HR technology systems are a growing market, but their promise may be largely unfulfilled
HR spending increased 4% in 2014 over 2014, much of this dedicated to technology
6 in 10 companies are planning to increase HR spending in next 12-18 months
HR technology solutions market has grown by 50% to a $10 billion industry in last yearn, but HR organizations have not transformed fast enough
Tools without redesigning process and programs does not solve talent programs
Talent and people analytics are a high priority and a tremendous opportunity, but progress is slow
¾ rate talent as important or very important
Only showing small improvements in analytics capabilities: 35% reported HR analytics under development, and only 8% are excellent at HR
Outside data is now integral to the HR solution
Simplification is an emerging theme; HR is part of the problem
Last year the overwhelmed employee emerged as a significant problem
74% rate their work environment on as complex or very complex and half have programs to simplify work
HR is simplifying – for example streamlining performance management
We see beginning of major movement to apply innovative approaches and techniques like design thinking
The full Human Capital Trends 2015 report goes much deeper.
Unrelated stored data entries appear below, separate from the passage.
-- ==== Sys2Proof/Machine/Adjoint.lean ====
section
/-! DEFINITION. CREPLAY (R326 to R331), and STREAM_OPERATION: the head of a stream of a block performs (R230,
R233, R287). -/

namespace Sys2Proof.Machine

/-- What a lane of CREPLAY writes: its octet, its quad when an entry was replayed, its cursor. -/
structure Replayed where
  d : List Word
  u : Option (List Word)
  n : Option Word
  deriving DecidableEq, Repr

/-- A replayed entry (R328, R329): `x` is the entry, `g` and `u` the quads. Each right-hand side is exact and
rounded once. -/
def replayEntry (n : Nat) (x : Nat) (g u : List Word) : Replayed :=
  let rnd := rndF32 .nearestEven
  let a := f32v (wordAt x 2)
  let tb := wordAt x 1
  let w := f32v (wordAt x 7)
  let c := (List.range 4).map fun k => FFmt.f16.decode (bits x (111 + 16 * k) (96 + 16 * k))
  let one : Fv := .fin false 1 0
  let terms := (g.zip (c.zip u)).map fun p => (f32v p.1).mul (p.2.1.sub .nearestEven (f32v p.2.2))
  let sum := match terms with
    | [] => Fv.fin false 0 0
    | t :: ts => ts.foldl (Fv.add .nearestEven) t
  { d := rnd ((f32v tb).mul sum) :: (g.map fun v => rnd ((f32v v).mul w)) ++
      [BitVec.ofNat 32 (bits x 175 160 + bits x 176 176 * 2 ^ 16 + 2 ^ 17), wordAt x 0, if f32v tb == .nan then rnd .nan else tb]
    u := some ((c.zip u).map fun p =>
      rnd ((a.mul p.1).add .nearestEven ((one.sub .nearestEven a).mul (f32v p.2))))
    n := some (BitVec.ofNat 32 (n - 1)) }

/-- One lane of CREPLAY; `x` is the entry that it read. -/
def replayLane (slot n cap : Nat) (x : Nat) (g u : List Word) : Replayed :=
  let flag := fun (v : Nat) => List.replicate 5 0 ++ [BitVec.ofNat 32 v, 0, 0]
  if n == 0 then ⟨List.replicate 8 0, none, none⟩
  else if cap < n then ⟨flag 0x40000, none, some 0⟩
  else if bits x 223 192 != slot || bits x 191 177 != 0 then ⟨flag 0x80000, none, some 0⟩
  else replayEntry n x g u

/-- Write a lane's results: the octet, then the quad, then the cursor. -/
def Warp.putReplay (w : Warp) (x : CreplayOp) (L : Nat) (r : Replayed) : Warp :=
  let put := fun (w : Warp) (base : Nat) (l : List Word) =>
    ({ w with vregs := putAll 0 w.vregs (l.zipIdx.map fun p => (32 * (base + p.2) + L, p.1)) } : Warp)
  let w := put w x.d.toNat (List.replicate 8 0)
  let w := put w x.d.toNat (r.d.take 5)
  let w := match r.u with
    | some l => put w x.c.toNat l
    | none => w
  let w := put w (x.d.toNat + 5) (r.d.drop 5)
  match r.n with
  | some v => put w x.e.toNat [v]
  | none => w

/-- Read the entries of the lanes: the values, and what was not read. -/
def State.readEntries (s : State) (g : Agent) : List (Nat × Nat) → State × List (Nat × Nat) × List (Got Unit)
  | [] => (s, [], [])
  | (L, va) :: l =>
    if !isLocal va && va < 2 ^ 52 && s.lacks g va ⟨true, false, false⟩ then
      let r := s.readEntries g l
      (r.1, r.2.1, .fail va :: r.2.2)
    else
      match s.loadNat g va 32 with
      | (s, .ok v) =>
        let r := s.readEntries g l
        (r.1, (L, v) :: r.2.1, r.2.2)
      | (s, f) =>
        let r := s.readEntries g l
        (r.1, r.2.1, f.cast :: r.2.2)

/-- Perform the CREPLAY at the head of a stream, once every log read has returned (R330, R331). The reads keep the order
of R252 with the other accesses of their lanes, and wait at a controller as those do (R364). -/
def State.replayHead (s : State) (b : Block) (spos unit : Nat) (o : StreamOp) (x : CreplayOp) : State :=
  let key := unitKey spos unit
  if s.streamParked b.handle key then s
  else
    let u := b.unit key
    let g := s.compAgent b spos
    let core := b.cluster * 4 + b.base + spos
    let reads := o.replayReads u
    let acc := s.replayAcc b key o
    let gated := s.gatePa g.tenant (reads.flatMap fun p => if isLocal p.2 then [] else s.asks g p.2 false ⟨true, false, false⟩)
    if !acc.lanes.all (fun l => s.mayPerformAt (fun _ => false) acc l ((s.pieces acc l).map Piece.asRc)) then s
    else if gated.2 then gated.1 else
    let r := gated.1.readEntries g reads
    match r.2.2.find? fun f => match f with
      | .park .. => false
      | _ => true with
    | some f => r.1.accessFault b.handle 4 core g f
    | none =>
      let parked := r.2.2.filterMap fun f => match f with
        | .park p c sec => some (Waiter.stream b.handle key, p, c, sec)
        | _ => none
      if !parked.isEmpty then r.1.parkAll g 4 parked
      else
        let s := match r.1.warp? o.who with
          | some w => r.1.setWarp o.who ((lanesOf o.lanes).foldl (fun (w : Warp) L =>
              let src := o.srcOf L
              w.putReplay x L (replayLane (src.headD 0).toNat (src.getD 1 0).toNat u.lcap.toNat
                ((alook L r.2.1).getD 0) ((src.drop 2).take 4) (src.drop 6))) w)
          | none => r.1
        s.opDone b spos unit o

/-- CREPLAY (R327). -/
def execCreplay (x : CreplayOp) (s : State) :=
  slotForm s (.creplay x) x.h (span 1 x.a ++ span 4 x.b ++ span 4 x.c ++ span 1 x.e) (span 8 x.d ++ span 4 x.c ++ span 1 x.e)
    x.a (fun _ => none) (fun _ => none) fun w L =>
      w.word x.e.toNat L :: (span 4 x.b ++ span 4 x.c).map fun r => w.word r L

/-- STREAM_OPERATION: the operations that have arrived enter their streams, and the head of a block's stream in a unit
performs, when nothing holds it. -/
def execStreamOperation (handle spos unit : Nat) (s : State) : Host.Outcome State Fault Refusal :=
  match s.block? handle with
  | none => .next s
  | some b =>
    let b := s.arrived b spos
    let s := s.setBlock b
    match b.stream (unitKey spos unit) with
    | [] => .next s
    | o :: _ =>
      match o.instr with
      | .creplay x => .next (s.replayHead b spos unit o x)
      | .cinit _ | .cmps _ | .cflush _ | .cread _ | .cretire _ => .next (s.slotHead b spos unit o)
      | _ => .next (s.tileHead b spos unit o)

end Sys2Proof.Machine
end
You’ll find stories of how leading companies are leveraging these trends for competitive advantage. And if this all seems overwhelming, we’ve incorporated practical advice for companies and HR leaders on where to start.
Our advice is straightforward: Jump into the fray with enthusiasm. Seize ownership of these trends and exert leadership in addressing them. Make 2015 a year of boldness in your human capital strategies. Innovate. Reinvent. Reimagine.